Look through the entries below and extract exactly the lines from the one containing "-- ==== Sys2Proof/Certificates/Slice0/Obligations.lean" through the one containing "b.kind = 0 →", ends included.

▸ **Saved entries**:

☆ ☆ ☆ ☆ ☆ ☆ ☆

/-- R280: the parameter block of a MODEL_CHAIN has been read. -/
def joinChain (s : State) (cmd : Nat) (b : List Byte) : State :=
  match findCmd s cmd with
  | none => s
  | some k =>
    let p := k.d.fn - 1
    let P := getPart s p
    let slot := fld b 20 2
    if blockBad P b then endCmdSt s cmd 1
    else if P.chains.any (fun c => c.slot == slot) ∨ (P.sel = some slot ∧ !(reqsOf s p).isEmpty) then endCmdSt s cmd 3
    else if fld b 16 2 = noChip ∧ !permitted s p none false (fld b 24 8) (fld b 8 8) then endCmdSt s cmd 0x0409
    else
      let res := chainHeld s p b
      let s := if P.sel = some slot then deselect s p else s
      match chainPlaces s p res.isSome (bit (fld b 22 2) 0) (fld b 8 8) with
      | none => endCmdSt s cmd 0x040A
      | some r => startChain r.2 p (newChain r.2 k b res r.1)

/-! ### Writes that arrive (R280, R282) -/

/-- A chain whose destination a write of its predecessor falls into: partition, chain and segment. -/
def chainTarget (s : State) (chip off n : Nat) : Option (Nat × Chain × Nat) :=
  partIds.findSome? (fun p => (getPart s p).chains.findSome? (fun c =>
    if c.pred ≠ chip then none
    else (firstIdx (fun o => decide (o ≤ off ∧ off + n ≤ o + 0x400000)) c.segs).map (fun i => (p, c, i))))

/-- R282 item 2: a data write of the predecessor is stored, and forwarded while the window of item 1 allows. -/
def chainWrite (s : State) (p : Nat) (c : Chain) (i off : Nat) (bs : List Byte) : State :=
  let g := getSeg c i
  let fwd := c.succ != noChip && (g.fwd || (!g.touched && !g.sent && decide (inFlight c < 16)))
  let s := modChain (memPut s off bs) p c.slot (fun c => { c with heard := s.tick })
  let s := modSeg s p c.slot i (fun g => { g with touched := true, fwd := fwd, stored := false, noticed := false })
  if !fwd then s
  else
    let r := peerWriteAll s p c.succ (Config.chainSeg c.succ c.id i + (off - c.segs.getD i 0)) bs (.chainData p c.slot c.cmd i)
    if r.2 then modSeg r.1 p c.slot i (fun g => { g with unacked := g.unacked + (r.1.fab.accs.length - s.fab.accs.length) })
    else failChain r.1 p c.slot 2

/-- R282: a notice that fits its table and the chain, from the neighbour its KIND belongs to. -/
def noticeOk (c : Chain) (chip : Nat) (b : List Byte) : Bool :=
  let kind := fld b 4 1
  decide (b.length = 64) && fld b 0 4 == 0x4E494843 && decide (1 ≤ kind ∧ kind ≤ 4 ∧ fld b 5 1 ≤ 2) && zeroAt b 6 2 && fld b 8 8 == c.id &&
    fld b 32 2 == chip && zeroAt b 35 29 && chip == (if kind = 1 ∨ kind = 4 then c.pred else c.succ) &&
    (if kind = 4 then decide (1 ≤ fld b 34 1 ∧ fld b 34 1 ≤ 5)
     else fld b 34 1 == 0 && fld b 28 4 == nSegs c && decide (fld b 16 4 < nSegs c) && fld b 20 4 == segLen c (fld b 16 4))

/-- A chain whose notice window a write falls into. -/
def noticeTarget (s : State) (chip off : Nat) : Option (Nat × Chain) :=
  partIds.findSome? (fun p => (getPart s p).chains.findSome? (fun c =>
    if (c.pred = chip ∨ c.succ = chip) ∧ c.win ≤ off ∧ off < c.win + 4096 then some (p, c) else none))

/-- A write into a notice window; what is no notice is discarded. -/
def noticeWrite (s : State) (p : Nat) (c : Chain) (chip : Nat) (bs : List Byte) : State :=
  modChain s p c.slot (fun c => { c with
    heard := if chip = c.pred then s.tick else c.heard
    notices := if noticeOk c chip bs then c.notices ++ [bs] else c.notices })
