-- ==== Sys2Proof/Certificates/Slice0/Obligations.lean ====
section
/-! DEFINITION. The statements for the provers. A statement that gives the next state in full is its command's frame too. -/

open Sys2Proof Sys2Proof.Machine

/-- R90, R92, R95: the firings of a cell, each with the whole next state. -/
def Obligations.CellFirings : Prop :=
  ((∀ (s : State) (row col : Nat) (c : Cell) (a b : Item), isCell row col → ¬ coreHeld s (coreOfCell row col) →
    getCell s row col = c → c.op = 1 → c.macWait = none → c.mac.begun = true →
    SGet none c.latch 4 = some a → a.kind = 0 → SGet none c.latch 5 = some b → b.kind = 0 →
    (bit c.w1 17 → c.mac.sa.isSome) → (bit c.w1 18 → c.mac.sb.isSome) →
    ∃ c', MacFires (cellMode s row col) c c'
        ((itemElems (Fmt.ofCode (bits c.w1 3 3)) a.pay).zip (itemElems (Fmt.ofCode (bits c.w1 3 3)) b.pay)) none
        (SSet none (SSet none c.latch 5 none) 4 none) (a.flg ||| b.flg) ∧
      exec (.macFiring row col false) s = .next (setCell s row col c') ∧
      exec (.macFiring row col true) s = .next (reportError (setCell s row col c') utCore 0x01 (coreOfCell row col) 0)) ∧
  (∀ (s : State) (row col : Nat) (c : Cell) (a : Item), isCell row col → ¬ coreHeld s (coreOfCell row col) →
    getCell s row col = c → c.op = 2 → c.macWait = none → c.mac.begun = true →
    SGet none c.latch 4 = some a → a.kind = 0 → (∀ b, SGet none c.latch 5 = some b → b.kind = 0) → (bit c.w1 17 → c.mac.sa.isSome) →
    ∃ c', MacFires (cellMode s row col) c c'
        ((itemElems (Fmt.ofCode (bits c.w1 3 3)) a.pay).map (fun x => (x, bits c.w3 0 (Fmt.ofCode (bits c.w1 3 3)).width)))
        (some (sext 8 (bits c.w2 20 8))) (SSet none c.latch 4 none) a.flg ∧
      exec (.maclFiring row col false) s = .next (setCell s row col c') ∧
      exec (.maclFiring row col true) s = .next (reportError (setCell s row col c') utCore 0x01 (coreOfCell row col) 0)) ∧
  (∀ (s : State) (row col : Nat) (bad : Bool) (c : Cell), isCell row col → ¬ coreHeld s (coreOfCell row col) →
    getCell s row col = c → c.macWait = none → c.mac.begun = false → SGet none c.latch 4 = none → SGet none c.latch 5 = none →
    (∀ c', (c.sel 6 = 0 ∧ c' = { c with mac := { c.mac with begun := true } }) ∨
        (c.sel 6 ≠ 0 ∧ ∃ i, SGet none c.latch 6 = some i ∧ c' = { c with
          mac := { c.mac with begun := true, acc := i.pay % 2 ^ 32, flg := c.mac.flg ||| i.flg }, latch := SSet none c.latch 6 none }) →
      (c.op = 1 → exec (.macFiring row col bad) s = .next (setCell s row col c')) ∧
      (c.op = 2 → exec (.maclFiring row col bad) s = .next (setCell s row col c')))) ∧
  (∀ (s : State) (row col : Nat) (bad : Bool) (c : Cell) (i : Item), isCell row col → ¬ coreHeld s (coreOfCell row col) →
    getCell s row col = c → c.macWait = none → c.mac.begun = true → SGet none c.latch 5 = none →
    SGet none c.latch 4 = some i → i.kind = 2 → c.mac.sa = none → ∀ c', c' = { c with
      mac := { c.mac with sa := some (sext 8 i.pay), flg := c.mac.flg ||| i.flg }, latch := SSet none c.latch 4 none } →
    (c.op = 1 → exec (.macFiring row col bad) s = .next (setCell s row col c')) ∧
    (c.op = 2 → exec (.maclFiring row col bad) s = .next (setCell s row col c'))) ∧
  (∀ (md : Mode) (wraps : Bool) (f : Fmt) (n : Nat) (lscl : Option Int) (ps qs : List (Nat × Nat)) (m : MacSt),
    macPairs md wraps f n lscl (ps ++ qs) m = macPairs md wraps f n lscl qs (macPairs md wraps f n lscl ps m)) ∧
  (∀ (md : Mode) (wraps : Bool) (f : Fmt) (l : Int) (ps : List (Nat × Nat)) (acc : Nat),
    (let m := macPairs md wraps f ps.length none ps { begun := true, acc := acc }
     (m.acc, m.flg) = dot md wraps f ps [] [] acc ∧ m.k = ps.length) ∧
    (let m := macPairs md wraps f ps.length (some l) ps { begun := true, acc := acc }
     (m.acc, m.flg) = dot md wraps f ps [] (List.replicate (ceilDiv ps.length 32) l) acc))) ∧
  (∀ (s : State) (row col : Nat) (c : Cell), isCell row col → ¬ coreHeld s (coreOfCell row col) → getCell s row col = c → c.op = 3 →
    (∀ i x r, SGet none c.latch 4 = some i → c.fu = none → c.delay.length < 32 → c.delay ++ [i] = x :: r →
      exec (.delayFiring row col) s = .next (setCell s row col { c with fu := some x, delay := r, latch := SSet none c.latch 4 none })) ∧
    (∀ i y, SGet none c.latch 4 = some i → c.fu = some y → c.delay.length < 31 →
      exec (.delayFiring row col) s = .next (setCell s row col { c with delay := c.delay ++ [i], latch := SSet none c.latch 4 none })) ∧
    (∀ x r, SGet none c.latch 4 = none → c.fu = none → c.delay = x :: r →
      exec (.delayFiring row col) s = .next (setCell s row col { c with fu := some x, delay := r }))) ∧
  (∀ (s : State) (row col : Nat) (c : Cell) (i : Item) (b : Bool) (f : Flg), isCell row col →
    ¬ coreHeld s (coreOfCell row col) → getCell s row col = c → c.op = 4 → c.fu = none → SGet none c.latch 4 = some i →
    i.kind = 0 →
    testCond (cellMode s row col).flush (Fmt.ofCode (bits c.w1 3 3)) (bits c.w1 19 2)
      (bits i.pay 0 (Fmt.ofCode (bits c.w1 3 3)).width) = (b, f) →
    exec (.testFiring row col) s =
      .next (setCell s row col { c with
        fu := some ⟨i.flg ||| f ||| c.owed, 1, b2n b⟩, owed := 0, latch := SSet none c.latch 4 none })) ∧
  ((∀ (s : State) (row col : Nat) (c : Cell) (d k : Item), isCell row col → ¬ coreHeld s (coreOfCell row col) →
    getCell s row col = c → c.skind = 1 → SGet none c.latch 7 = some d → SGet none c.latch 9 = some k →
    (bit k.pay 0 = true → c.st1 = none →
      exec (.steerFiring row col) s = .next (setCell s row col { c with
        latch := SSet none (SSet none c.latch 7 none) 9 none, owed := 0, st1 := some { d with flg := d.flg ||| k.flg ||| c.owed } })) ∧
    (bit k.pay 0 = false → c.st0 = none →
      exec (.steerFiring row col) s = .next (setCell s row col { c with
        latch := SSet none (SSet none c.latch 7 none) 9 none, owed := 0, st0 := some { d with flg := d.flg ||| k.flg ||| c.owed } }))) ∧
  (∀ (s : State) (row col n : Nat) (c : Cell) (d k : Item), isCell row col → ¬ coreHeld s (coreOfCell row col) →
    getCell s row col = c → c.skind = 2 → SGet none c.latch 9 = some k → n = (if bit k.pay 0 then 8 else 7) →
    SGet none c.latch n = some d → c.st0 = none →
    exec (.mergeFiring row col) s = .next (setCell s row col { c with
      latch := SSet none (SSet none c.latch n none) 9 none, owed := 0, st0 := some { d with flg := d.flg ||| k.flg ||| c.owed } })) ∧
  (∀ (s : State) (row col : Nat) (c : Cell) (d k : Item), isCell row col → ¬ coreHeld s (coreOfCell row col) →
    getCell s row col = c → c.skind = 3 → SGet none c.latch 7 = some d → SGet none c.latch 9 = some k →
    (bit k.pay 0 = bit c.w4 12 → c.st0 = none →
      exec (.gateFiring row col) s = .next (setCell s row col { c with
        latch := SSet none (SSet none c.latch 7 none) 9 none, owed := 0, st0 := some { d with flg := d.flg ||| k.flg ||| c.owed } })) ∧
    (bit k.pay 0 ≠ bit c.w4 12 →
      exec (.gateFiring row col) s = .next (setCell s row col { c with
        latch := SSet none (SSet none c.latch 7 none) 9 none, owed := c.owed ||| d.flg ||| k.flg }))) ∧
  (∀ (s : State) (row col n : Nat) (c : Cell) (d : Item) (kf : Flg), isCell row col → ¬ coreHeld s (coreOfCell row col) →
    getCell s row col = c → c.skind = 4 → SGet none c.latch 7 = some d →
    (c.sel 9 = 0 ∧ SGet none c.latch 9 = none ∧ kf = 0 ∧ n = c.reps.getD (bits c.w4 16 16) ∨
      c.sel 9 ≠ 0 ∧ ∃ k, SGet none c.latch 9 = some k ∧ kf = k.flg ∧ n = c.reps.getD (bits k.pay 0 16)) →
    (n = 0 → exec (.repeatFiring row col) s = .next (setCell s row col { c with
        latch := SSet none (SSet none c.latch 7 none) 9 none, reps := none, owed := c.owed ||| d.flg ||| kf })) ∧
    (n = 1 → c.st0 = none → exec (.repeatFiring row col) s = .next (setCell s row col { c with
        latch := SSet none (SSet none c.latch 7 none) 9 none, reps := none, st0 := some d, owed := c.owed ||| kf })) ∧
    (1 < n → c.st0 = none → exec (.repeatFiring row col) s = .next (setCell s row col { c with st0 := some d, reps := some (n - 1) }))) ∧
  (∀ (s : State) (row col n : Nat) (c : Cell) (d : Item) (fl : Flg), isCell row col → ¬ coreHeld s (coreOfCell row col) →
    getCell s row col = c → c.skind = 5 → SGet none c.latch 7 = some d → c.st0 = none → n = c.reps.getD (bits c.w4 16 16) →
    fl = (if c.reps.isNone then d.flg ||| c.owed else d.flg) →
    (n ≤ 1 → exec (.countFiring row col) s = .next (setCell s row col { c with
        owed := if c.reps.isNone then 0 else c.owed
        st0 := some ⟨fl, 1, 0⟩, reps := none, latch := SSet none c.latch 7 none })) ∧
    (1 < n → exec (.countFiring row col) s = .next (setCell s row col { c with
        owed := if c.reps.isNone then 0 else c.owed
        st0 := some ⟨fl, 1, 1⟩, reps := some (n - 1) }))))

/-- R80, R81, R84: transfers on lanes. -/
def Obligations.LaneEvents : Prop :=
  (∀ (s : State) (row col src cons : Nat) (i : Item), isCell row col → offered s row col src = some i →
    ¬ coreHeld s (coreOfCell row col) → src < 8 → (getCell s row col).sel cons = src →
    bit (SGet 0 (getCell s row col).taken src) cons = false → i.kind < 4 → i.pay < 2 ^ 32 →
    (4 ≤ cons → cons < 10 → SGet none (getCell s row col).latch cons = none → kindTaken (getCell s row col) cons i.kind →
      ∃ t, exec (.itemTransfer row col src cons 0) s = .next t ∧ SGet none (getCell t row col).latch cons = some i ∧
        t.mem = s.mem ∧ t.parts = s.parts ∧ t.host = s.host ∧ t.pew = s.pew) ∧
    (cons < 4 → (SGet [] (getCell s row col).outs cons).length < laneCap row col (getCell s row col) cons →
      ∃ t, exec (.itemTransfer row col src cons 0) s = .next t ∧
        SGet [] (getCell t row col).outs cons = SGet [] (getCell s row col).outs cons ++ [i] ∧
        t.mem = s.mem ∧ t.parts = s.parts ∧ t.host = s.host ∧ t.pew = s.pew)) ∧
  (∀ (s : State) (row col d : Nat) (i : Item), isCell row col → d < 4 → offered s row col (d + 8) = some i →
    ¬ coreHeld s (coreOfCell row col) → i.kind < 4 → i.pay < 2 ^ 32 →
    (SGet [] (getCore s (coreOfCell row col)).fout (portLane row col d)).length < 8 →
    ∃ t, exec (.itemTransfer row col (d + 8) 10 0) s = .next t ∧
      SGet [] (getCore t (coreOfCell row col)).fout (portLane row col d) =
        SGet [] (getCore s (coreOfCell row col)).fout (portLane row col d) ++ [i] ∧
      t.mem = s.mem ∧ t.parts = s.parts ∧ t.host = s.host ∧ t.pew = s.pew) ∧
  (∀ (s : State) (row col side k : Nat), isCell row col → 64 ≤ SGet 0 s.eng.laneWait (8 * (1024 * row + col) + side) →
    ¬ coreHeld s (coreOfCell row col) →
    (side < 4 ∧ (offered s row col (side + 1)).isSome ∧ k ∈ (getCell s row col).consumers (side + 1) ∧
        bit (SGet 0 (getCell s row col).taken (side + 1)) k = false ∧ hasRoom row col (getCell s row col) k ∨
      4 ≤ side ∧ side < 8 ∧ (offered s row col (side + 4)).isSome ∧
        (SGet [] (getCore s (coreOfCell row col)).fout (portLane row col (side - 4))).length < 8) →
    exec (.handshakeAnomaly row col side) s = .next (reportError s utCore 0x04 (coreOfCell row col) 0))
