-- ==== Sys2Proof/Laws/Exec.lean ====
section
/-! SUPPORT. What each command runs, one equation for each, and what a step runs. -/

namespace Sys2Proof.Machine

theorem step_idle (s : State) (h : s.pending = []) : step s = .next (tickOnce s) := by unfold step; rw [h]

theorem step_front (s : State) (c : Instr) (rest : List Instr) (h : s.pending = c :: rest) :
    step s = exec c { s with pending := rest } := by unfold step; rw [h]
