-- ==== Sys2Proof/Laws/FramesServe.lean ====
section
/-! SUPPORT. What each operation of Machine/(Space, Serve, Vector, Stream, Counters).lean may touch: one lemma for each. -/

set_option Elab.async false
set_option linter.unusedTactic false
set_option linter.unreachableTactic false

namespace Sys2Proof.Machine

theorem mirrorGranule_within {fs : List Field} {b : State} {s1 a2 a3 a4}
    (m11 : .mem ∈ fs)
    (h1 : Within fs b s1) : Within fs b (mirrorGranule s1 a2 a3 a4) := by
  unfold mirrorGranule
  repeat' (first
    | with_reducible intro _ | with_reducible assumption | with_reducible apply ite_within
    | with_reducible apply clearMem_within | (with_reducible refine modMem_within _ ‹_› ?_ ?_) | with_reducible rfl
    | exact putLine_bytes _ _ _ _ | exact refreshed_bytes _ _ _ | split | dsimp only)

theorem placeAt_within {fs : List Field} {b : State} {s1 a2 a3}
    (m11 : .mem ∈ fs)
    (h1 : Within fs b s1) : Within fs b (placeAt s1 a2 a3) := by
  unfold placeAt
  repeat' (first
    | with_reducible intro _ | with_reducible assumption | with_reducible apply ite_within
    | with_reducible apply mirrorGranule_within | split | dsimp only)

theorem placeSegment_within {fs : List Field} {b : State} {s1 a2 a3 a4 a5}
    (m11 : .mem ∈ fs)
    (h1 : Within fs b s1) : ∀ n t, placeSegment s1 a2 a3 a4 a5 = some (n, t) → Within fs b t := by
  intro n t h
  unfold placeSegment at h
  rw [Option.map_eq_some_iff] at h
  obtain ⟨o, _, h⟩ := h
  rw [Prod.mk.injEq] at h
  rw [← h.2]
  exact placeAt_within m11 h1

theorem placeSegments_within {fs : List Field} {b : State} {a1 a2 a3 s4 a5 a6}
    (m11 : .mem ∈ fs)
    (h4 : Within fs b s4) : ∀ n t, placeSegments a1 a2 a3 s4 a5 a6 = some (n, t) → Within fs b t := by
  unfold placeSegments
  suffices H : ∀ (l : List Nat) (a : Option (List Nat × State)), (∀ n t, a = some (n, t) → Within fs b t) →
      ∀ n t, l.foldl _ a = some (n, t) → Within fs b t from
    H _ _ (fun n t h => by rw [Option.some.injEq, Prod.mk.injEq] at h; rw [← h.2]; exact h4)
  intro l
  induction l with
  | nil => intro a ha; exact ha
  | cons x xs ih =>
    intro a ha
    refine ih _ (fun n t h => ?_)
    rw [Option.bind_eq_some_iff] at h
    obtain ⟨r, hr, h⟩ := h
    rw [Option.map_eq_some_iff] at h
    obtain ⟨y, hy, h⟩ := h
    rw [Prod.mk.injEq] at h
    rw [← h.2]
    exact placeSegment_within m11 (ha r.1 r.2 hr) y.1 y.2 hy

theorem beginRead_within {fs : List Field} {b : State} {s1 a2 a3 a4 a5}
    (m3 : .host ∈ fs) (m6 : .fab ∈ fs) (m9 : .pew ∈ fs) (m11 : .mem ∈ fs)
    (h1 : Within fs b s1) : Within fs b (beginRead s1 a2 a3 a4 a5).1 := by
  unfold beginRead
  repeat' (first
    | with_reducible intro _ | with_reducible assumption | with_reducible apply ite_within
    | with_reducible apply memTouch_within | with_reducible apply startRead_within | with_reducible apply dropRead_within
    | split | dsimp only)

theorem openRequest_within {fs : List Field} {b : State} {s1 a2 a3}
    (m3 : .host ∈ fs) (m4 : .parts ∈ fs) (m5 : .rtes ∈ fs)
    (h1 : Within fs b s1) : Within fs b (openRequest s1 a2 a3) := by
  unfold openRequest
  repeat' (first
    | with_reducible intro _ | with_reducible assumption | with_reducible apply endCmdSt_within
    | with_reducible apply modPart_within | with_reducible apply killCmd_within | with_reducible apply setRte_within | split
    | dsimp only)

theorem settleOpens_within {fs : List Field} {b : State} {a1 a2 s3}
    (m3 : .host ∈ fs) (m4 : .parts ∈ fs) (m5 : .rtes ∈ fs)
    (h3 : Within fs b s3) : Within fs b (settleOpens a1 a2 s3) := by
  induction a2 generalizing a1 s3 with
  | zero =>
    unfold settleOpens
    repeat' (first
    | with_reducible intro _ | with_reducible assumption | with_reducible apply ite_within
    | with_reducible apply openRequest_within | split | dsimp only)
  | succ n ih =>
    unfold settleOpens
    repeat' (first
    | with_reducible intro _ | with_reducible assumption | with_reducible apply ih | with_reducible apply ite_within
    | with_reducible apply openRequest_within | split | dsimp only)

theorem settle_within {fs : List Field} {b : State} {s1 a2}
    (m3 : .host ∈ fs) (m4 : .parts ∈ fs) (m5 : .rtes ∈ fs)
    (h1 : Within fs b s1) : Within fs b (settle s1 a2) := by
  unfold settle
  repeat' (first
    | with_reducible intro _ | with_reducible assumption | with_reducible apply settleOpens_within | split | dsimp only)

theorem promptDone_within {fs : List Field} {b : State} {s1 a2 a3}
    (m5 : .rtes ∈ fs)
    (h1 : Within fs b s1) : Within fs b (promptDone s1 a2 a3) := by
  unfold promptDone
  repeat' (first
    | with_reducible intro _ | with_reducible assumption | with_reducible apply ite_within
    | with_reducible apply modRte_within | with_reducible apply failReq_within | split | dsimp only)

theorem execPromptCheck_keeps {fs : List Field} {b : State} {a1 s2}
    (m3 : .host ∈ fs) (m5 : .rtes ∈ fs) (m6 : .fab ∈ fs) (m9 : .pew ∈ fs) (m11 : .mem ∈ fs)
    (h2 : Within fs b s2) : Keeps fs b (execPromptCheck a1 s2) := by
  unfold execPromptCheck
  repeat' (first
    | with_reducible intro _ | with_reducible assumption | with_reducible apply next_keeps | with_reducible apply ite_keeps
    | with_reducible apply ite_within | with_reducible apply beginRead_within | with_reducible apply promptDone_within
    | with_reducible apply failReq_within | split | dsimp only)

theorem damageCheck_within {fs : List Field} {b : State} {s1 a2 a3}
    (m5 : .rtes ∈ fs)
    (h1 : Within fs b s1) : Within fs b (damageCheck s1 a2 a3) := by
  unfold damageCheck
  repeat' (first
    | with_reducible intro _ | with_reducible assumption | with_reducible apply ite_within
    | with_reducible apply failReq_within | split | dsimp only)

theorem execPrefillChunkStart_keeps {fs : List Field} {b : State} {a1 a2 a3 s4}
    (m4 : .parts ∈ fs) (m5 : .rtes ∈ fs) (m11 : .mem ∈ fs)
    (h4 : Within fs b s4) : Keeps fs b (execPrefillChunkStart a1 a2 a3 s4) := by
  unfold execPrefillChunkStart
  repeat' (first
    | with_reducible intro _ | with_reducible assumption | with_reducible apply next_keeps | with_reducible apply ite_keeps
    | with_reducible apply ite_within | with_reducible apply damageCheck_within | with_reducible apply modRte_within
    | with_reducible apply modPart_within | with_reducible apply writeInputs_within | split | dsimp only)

☆ ☆ ☆ ☆ ☆ ☆ ☆

▸ **Solved problem**:
-- ==== Sys2Proof/Certificates/Slice0/Obligations.lean ====
section
/-! DEFINITION. The statements for the provers. A statement that gives the next state in full is its command's frame too. -/

open Sys2Proof Sys2Proof.Machine

/-- R90, R92, R95: the firings of a cell, each with the whole next state. -/
def Obligations.CellFirings : Prop :=
  ((∀ (s : State) (row col : Nat) (c : Cell) (a b : Item), isCell row col → ¬ coreHeld s (coreOfCell row col) →
    getCell s row col = c → c.op = 1 → c.macWait = none → c.mac.begun = true →
    SGet none c.latch 4 = some a → a.kind = 0 → SGet none c.latch 5 = some b → b.kind = 0 →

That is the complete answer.